Спирька тянулся через стол к Корнею Косорукому, — не повернет ли хоть этот разговор на школу. Но опьяневший Корней тыкался носом в стоящую перед ним сковородку, лил счастливые слезы:
— Спиридон Арефьич… Спиридон Арефьич! Спасибо за честь, спомнил Корнея-партизана… Не забыл Корнея… Спасибо за великую честь!.. Кто, оно это самое дело, кто раньше, при царях, был Корней? Никто, не человек — скотина. Весь век по строкам шлялся, чужие полосы мерил, из строков не вылазил… А наша-то власть… оно это самое дело: дал мне товарищ командир, когда каппельца кончали и по домам шли, дал мне товарищ командир конишку, сказал: «Вот тебе!
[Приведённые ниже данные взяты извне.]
-- ==== Sys2Proof/Machine/Conts.lean ====
section
/-! DEFINITION. The end of a Gauge write (R524): what follows its durability for each requester, and the next write. -/

namespace Sys2Proof.Machine

/-- What follows a Gauge request that has ended: `ok` false after a WORN failure (R530). -/
def contRun (k : Cont) (ok : Bool) (s : State) : State :=
  match k with
  | .none => s
  | .reply path op code body => endCmd path op (if ok then code else rcWorn) body s
  | .ndx step =>
    if ok then ndxCont step s else ndxWorn s
  | .advance step => advanceStep step ok s
  | .fwArm path mode => if ok then fwArmed path mode s else endCmd path 0xC012 rcWorn [] s
  | .fwConfirm => if ok then fwConfirmed s else s
  | .fwFloor path old new => if ok then fwFloorDone path old new s else endCmd path 0xC013 rcWorn [] s
  | .nonce v => nonceDone v ok s
  | .key path op step => if ok then keyStep path op step s else keyFail path op rcWorn s
  | .dieInc c d => modDie (c * 8 + d) (fun x => { x with incWait := !ok }) s
  | .shore path => if ok then shoreBegin path s else endCmd path 0xC022 rcWorn [] (tgtFree path s)
  | .quarantine => s
  | .zpend _ => s
  | .group path act => groupDone path act ok s
  | .treeRoot => { s with icu := { s.icu with rootOpen := !(gTreeRoot s).clean } }
  | .mapRoot gen => if ok then mapRootDone gen s else { s with mtl := { s.mtl with ckptRun := none } }
  | .keyRoot => keyRootDone s
  | .token path =>
    if ok then tokenDone path s else endCmd path 0xC051 rcWorn [] { s with mgmt := { s.mgmt with tokenNew := none } }
  | .param path n _ => paramDone path n ok s
  | .flush _ => s

/-- A block write ends: the request goes on or ends, and the next one starts (R524). -/
def gDone (torn : Bool) (s : State) : State :=
  let (s, k) := gWriteEnd torn s
  let s := match k with | some (c, ok) => contRun c ok s | none => s
  gStart { s with gauge := gAdmit s.gauge }

/-- GAUGE_WRITE_DONE (R517 to R533). -/
def execGaugeWriteDone (torn : Bool) (s : State) : Host.Outcome State Fault Refusal :=
  run (fun s => if s.gauge.cur.isSome then gDone torn s else s) s

/-- Run the Gauge queue until it is empty or held. -/
def gRun (fuel : Nat) (s : State) : State :=
  match fuel with
  | 0 => s
  | n + 1 =>
    let s := gStart s
    if s.gauge.cur.isSome then gRun n (gDone false s) else s

/-- Writes that the queue may still need: each request several block writes. -/
def gFuel (s : State) : Nat := 16 * (s.gauge.prioQ.length + s.gauge.normQ.length + s.gauge.waiting.length) + 32

end Sys2Proof.Machine
end

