-- ==== Sys2Proof/Machine/Jtag.lean ====
section
/-! DEFINITION. The test access port (R717 to R721): its instructions and its release. -/

namespace Sys2Proof.Machine

/-- The port honours TMS and TDI (R717): it has VAUX, every PERST_N of a fused port and MR_N are low, no flush runs, and 1 ms
has passed. -/
def testMayRun (s : State) : Bool :=
  s.sup.st != 7 && s.sup.st != 4 && s.sup.mrLow && (List.range 4).all (fun h => !(fusedPorts s).testBit h || (headOf s h).perst) &&
  (s.sup.st == 6 || decide (s.jtag.since + 250 ≤ s.tick.count))

/-- An instruction takes effect: which it is, what the cells hold, and whether they or nothing drive the pins. -/
def testInstr (code : Nat) (driving highz : Bool) (f : State → State) (s : State) : State :=
  if !testMayRun s then s else
  f { s with jtag := { s.jtag with enabled := true, instr := code, driving := driving, highz := highz } }

/-! The boundary chain (R720): a cell for each B33, B18A and B18M signal pin of R689 but the boundary-scan pins, in the order
of R689's table (log entry 86): PERSTn_N 0 to 3, the hold pins 4 to 7, the Tuten port 8 to 10, SEICHE and RIPPLE_SYNC, the
buttons 13 to 15, the straps 16 to 28, RAILn_EN 29 to 38, RAILn_PG 39 to 48, RES_CHG and RES_SW, SND_CLK and SND_D 51 to 59,
FTEST 60 to 67. -/

def cellCount : Nat := 68

/-- Observe-only cells: RAILn_EN, RES_CHG and RES_SW (R720). -/
def cellObserves (k : Nat) : Bool := (decide (29 ≤ k) && decide (k < 39)) || k == 49 || k == 50

/-- The pin belongs to a part that the variant lacks: its levels are ignored and it is never driven (R692). -/
def cellAbsent (s : State) (k : Nat) : Bool :=
  ((k == 2 || k == 3) && !(fusedPorts s).testBit k) || (decide (4 ≤ k) && decide (k < 8) && !fusedNrw s)

/-- The pin's bank has its supply (R690): B18M hangs on VMGMT, the other banks on VAUX, without which the port does not run. -/
def cellPowered (s : State) (k : Nat) : Bool := !(decide (51 ≤ k) && decide (k < 60)) || s.sup.up.getLsbD 4

/-- What a cell captures of its pin (R692, R720). -/
def cellCapture (s : State) (k : Nat) (pin : Bool) : Bool := pin && cellPowered s k && !cellAbsent s k

/-- What the cells drive: nothing at observe-only cells, without the bank's supply, or on an absent part's pin. -/
def cellDrives (s : State) : List (Option Bool) :=
  (List.range cellCount).map (fun k =>
    if cellObserves k || !cellPowered s k || cellAbsent s k then none else tfind s.jtag.cells k)

/-- Put boundary cells, by their place in the chain. -/
def putCells (l : List Bool) (s : State) : State :=
  { s with jtag := { s.jtag with cells := (List.zip (List.range cellCount) l).map (fun p => (p.1, p.2)) } }

/-- IDCODE (R719): stepping B1, GLB_ID.PART, the vendor's JEP106 code, which only the BSDL file gives (log entry 86), 1. -/
def idcode (s : State) : BitVec 32 :=
  BitVec.ofNat 32 (2 ^ 28 + partNo s * 2 ^ 12 + at' (Config.bytes "JEP106" 0) 0 2 % 2048 * 2 + 1)

/-- JTAG_EXTEST (R719, R720): the pins are driven from the cells. -/
def execJtagExtest (cells : List Bool) (s : State) : Host.Outcome State Fault Refusal :=
  run (testInstr 0x00 true false (fun s => let s := putCells cells s; emit (.pads (cellDrives s)) s)) s

/-- JTAG_IDCODE (R719). -/
def execJtagIdcode (s : State) : Host.Outcome State Fault Refusal :=
  run (testInstr 0x01 false false (fun s => emit (.tdo 0x01 (idcode s)) s)) s

/-- JTAG_SAMPLE_PRELOAD (R719): the levels of the pins are captured, and the cells preloaded. -/
def execJtagSamplePreload (pins cells : List Bool) (s : State) : Host.Outcome State Fault Refusal :=
  run (testInstr 0x02 false false (fun s =>
    emit (.cells ((pins.take cellCount).zipIdx.map (fun p => cellCapture s p.2 p.1))) (putCells cells s))) s

/-- JTAG_HIGHZ (R719). -/
def execJtagHighz (s : State) : Host.Outcome State Fault Refusal :=
  run (testInstr 0x08 false true (emit (.tdo 0x08 0))) s

/-- JTAG_CLAMP (R719): the pins are held from the cells. -/
def execJtagClamp (s : State) : Host.Outcome State Fault Refusal :=
  run (testInstr 0x09 true false (fun s => emit (.tdo 0x09 0) (emit (.pads (cellDrives s)) s))) s

/-- JTAG_BYPASS (R719): code 0xFF, or any code that the table does not list. -/
def execJtagBypass (code : Nat) (s : State) : Host.Outcome State Fault Refusal :=
  run (fun s => if decide (256 ≤ code) || [0x00, 0x01, 0x02, 0x08, 0x09].contains code then s
    else testInstr code false false (emit (.tdo code 0)) s) s

/-- JTAG_RELEASE (R718): an enabling condition has ended. -/
def execJtagRelease (s : State) : Host.Outcome State Fault Refusal := run testReset s

end Sys2Proof.Machine
end

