-- ==== Sys2Proof/WellFormed.lean ====
section
/-! DEFINITION. Well-formed commands: every operand lies in the range that the spec gives it (path and unit numbers, address
widths, field widths, payload lengths). The machine itself consults none of this: it is total on every operand. -/

namespace Sys2Proof

/-- What a decoder reports lies in its ranges (R217): 5,120 raw bits, 20 iterations. -/
def senseResOk (r : SenseRes) : Bool :=
  match r with
  | .codeword ones bits iters auth => decide (ones ≤ 5120) && decide (bits ≤ 5120) && decide (iters ≤ 20) && decide (auth ≤ 6)
  | .noCodeword ones checks => decide (ones ≤ 5120) && decide (checks ≤ 5120)

/-- Work that overran: a source unit, a die, a class of R34 and cycles of one tick. -/
def overrunOk (o : Overrun) : Bool :=
  decide (o.unit < 32) && decide (o.die < 128) && decide (o.cls < 8) && decide (o.cycles < 6000)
Паши, Корней, живи, Корней!»
Спирька морщился: он уж не впервой слышал эту восторженную повесть бывшего батрака. Ну, кому ж не известно, что Косорукий был вековечный работник на справных мужиков, — из срока, из найма, от Егория до петровок и от Ильи до покрова и впрямь не вылазил? И кому это не известно, что подарил ему партизанский командир на прощанье доброго коня, и обзавелся Корней собственной пашней, и женился на горемычной вдовухе, которую никто бы за себя не взял, и стал отцом пятерых чужих черномазых голопузых парнишек?
— Парни-то у тебя уж ладные, — упорно тащил его Спирька к своей заботе. — Поди, в школу, учителю, сдал?
Случайно или как, Корней уловил наконец, о чем его спрашивают:
— Ладные… не махонькие, помогать на пашне нынче будут. Пошто ж не ладные!.. Они, это самое дело…
— А в школу, говорю, сдал? — повторил Спирька, едва увидал, что Косорукий снова теряет нить начатого разговора.
— В школу? Да, и в школу… Приходит к нам учитель с Егором, а я ему: «Обучи, говорю, вот Исаку да Саньку грамоте, пущай, говорю, учеными будут». — «С нашим удовольствием, отвечает, почему не выучить?.. Вы, говорит, товарищ, сразу видно, сознательный, не как другие прочие». — «Партизан, кровь свою проливал, отвечаю, да еще бы не сознательный…» — Корней готов был выхваляться до утра.
— Значит, сдал, не побоялся? — перебил Спирька,
— Гы, — смешливо гмыхнул Косорукий. — Чо ж пужаться-то! Вот выучатся, меня пужаться станут… с моей темноты… Гы-ы!
— А школу ежели рубить заставят, лес возить? — не отставал Спирька.
— Беду какую нашел, — и повезем. Нам што!
— А ежели коня последнего заберут?
— Это зачем же заберут? — выпучил глаза Корней.
— А лес возить… для школы.
— Што с того! Не насовсем же… Да я не дам в чужие-то руки, сам на Косоту поеду.
— А недосуг как?
— Найдем время!
— На одном-то коне не шибко… Разорвешься?